Assessment of the Protection Provided by Resveratrol against AAPH, Diamide and H₂O₂ Oxidants. (A) Time-lapse analysis of fluorescence emission for red blood cells (RBCs) treated with 1 mM AAPH, 1 mM diamide or 0.001% H₂O₂, and 0, 10, 100 and 1000 µM resveratrol. (C) Time-lapse analysis by digital holographic microscopy (DHM) of morphological changes triggered by 5 mM AAPH, 2 mM diamide or 0.005% H₂O₂, and 0, 10, 100 and 1000 µM resveratrol. top: average of the optical path difference distribution (OPD AVG) parameter; bottom: normalized confluency (B) and (D) area under the curve (AUC) calculated from fluorescence and OPD AVG and confluency curves. Of note: control samples were neither treated with oxidants nor antioxidants. “No-antioxidant” control corresponding to the 0 µM antioxidant samples are in darker color. For the AUC, two-way ANOVA was performed to compare the effect of resveratrol at different concentrations with the no-antioxidant condition; * p-value < 0.05, ** p-value < 0.01, *** p-value < 0.001, **** p-value < 0.0001, and “ns” non-significant.

Figure 5

Effect of Resveratrol on Red Blood Cells (RBCs).

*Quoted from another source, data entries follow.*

/-- R135, R150: a BID is recorded as the open bid of its entry, an earlier one ended as at its window end; it is objected
to exactly when the peer test fails, no rule forbids the objection and it proposes more than the present K. R148, R151:
an OBJECT to the own OPEN bid abandons it with the backoff; one to a peer's open bid marks it. That the proposed K of a BID
travels in units of 10 kVA is deduced (log entry 10). -/
def Obligations.BidsAndObjectionsAreTaken : Prop :=
  ∀ (ident : BitVec 11) (b : Nat) (d : List Byte) (s : State), s.tbc.can.onBus = true → 1 ≤ b → b ≤ 16 → b ≠ s.own →
    (ident.toNat = 128 + b → d.length = 4 →
      let o := Tbc.frame ident d s
      let k := fieldNat d 1 2 * 10
      exec (.bid ident d) s = .next o.conclude ∧ o.1 = (s.setTbc o.1.tbc).setClu o.1.clu ∧
      (∃ p, findPeer b o.1.tbc.peers = some p ∧
        p.bid = some ⟨fieldNat d 0 1, k, BidKind.ofCode (fieldNat d 3 1), false, 250⟩ ∧
        (∀ q e, findPeer b s.tbc.peers = some q → q.bid = some e →
          p.k = (if e.objected = true then q.k else e.k) ∧ .cluAttempt ∈ o.2) ∧
        (.tbcOrder (.object b (fieldNat d 0 1) .noRoom) ∈ o.2 ↔
          s.avail < k + s.clu.contribution + contributions (erasePeer b s.tbc.peers) ∧
            s.objectsNot = false ∧ p.k < k)) ∧
      (∀ n, n ≠ b → findPeer n o.1.tbc.peers = findPeer n s.tbc.peers)) ∧
    (ident.toNat = 64 + b → d.length = 3 →
      let o := Tbc.frame ident d s
      exec (.object ident d) s = .next o.conclude ∧ o.1 = (s.setTbc o.1.tbc).setClu o.1.clu ∧
      o.1.clu.claim = s.clu.claim ∧
      (fieldNat d 0 1 = s.own →
        (∀ w, s.clu.bid = some w → w.window.isSome = true → w.serial = fieldNat d 1 1 →
          o.1.clu = { s.clu with bid := none, backoff := some (2000 + 100 * s.own) } ∧ o.2 = [.cluAttempt]) ∧
        (s.clu.bid = none → o.1.clu = s.clu ∧ o.2 = [])) ∧
      (∀ p e, fieldNat d 0 1 ≠ s.own → findPeer (fieldNat d 0 1) s.tbc.peers = some p → p.bid = some e →
        e.serial = fieldNat d 1 1 →
        findPeer (fieldNat d 0 1) o.1.tbc.peers = some { p with bid := some { e with objected := true } }))

/-- R157: a STEP-BID is recorded as its berth's open step bid for 250 ms, and objected to with STEP-HELD or STEP-EARLIER
by the order of the rule. R158: a STEP-FREE ends the recorded step hold of its berth, a waiting step request trying
again. -/
def Obligations.StepBidsAndFreesAreTaken : Prop :=
  ∀ (ident : BitVec 11) (b : Nat) (d : List Byte) (s : State), s.tbc.can.onBus = true → 1 ≤ b → b ≤ 16 → b ≠ s.own →
    (ident.toNat = 160 + b → d.length = 1 →
      let o := Tbc.frame ident d s
      let held := s.clu.stepHeld = true ∨ s.otherHolds b = true
      exec (.stepBid ident d) s = .next o.conclude ∧ o.1 = (s.setTbc o.1.tbc).setClu o.1.clu ∧
      o.1.tbc.peers = s.tbc.peers ∧ o.1.stepBidOf b = some ⟨fieldNat d 0 1, 250, false⟩ ∧
      (.tbcOrder (.object b (fieldNat d 0 1) .stepHeld) ∈ o.2 ↔ s.objectsNot = false ∧ held) ∧
      (.tbcOrder (.object b (fieldNat d 0 1) .stepEarlier) ∈ o.2 ↔
        s.objectsNot = false ∧ ¬held ∧
          (s.clu.stepBidOpen = true ∨ ∃ r ∈ s.clu.stepList, r.berth ≠ b ∧ r.bid.isSome = true))) ∧
    (ident.toNat = 192 + b → d.length = 0 → StepsOrdered s.own s.clu.stepList →
      let o := Tbc.frame ident d s
      exec (.stepFree ident d) s = .next o.conclude ∧ o.1 = (s.setTbc o.1.tbc).setClu o.1.clu ∧
      o.1.holdRecorded b = false ∧
      (s.holdRecorded b = true → s.clu.stepReq = true → o.2 = [.cluAttempt]) ∧
      (∀ n, n ≠ b → o.1.holdRecorded n = s.holdRecorded n))

/-- R37, R140, R178, R179, R183: a QUERY that names the own berth is answered with the segments of the item that its byte 1
names, where they find room in the queue, and disregarded where they do not; a result that is read leaves the log. That a
frame received ends the attempt of an own frame, and that the next one begins with the command's end, are the model's
choices (log entries 13 and 14). -/
def Obligations.QueriesAreAnswered : Prop :=
  ∀ (ident : BitVec 11) (d : List Byte) (s : State), s.tbc.can.onBus = true → ident.toNat = 384 → 1 ≤ s.own →
    d.length = 3 → fieldNat d 0 1 = s.own → s.settled = true →
    let h := s.heard
    let n := fieldNat d 2 1
    let fits (item : Nat) (i : List Byte) : Prop := s.tbc.queue.length + (segments item i).length ≤ 24
    let reply (item : Nat) (i : List Byte) : State := h.setTbc (h.tbc.reply (segments item i))
    (fieldNat d 1 1 = 1 →
      (fits 1 (h.summary n) → exec (.querySummary ident d) s = .next (reply 1 (h.summary n)).begun.refresh) ∧
      (¬fits 1 (h.summary n) → exec (.querySummary ident d) s = .next h.begun.refresh)) ∧
    (fieldNat d 1 1 = 2 →
      (fits 2 h.tripItem → exec (.queryTrip ⟨ident, d⟩) s = .next (reply 2 h.tripItem).begun.refresh) ∧
      (¬fits 2 h.tripItem → exec (.queryTrip ⟨ident, d⟩) s = .next h.begun.refresh)) ∧
    (fieldNat d 1 1 = 3 →
      (fits 3 h.resultItem →
        exec (.queryResult ⟨ident, d⟩) s =
          .next (Out.conclude ((reply 3 h.resultItem).setCsq { s.csq with log := s.csq.log.drop 1 }, [.atuSources]))) ∧
      (¬fits 3 h.resultItem → exec (.queryResult ⟨ident, d⟩) s = .next h.begun.refresh)) ∧
    (fieldNat d 1 1 = 4 →
      (fits 4 (h.peerItem n) → exec (.queryPeer ident d) s = .next (reply 4 (h.peerItem n)).begun.refresh) ∧
      (¬fits 4 (h.peerItem n) → exec (.queryPeer ident d) s = .next h.begun.refresh))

Formation of “Tirocytes”. (A) Time-lapse analysis and the calculated AUC of fluorescence emission and morphology (i.e., average of the optical path difference distribution [OPD AVG] parameter and normalized confluency) for RBCs treated with 0, 10, 100 and 1000 µM resveratrol only (no oxidants). * p-value < 0.05, *** p-value < 0.001, and “ns” non-significant. (B) Illustrative phase images showing the morphological changes leading to a diamond-shaped RBC (treated with 1000 µM resveratrol). (C) Morphology of RBCs after 13h50 incubation with 1000 µM resveratrol. Diamond-shaped “Tirocytes” are surrounded by a red circle.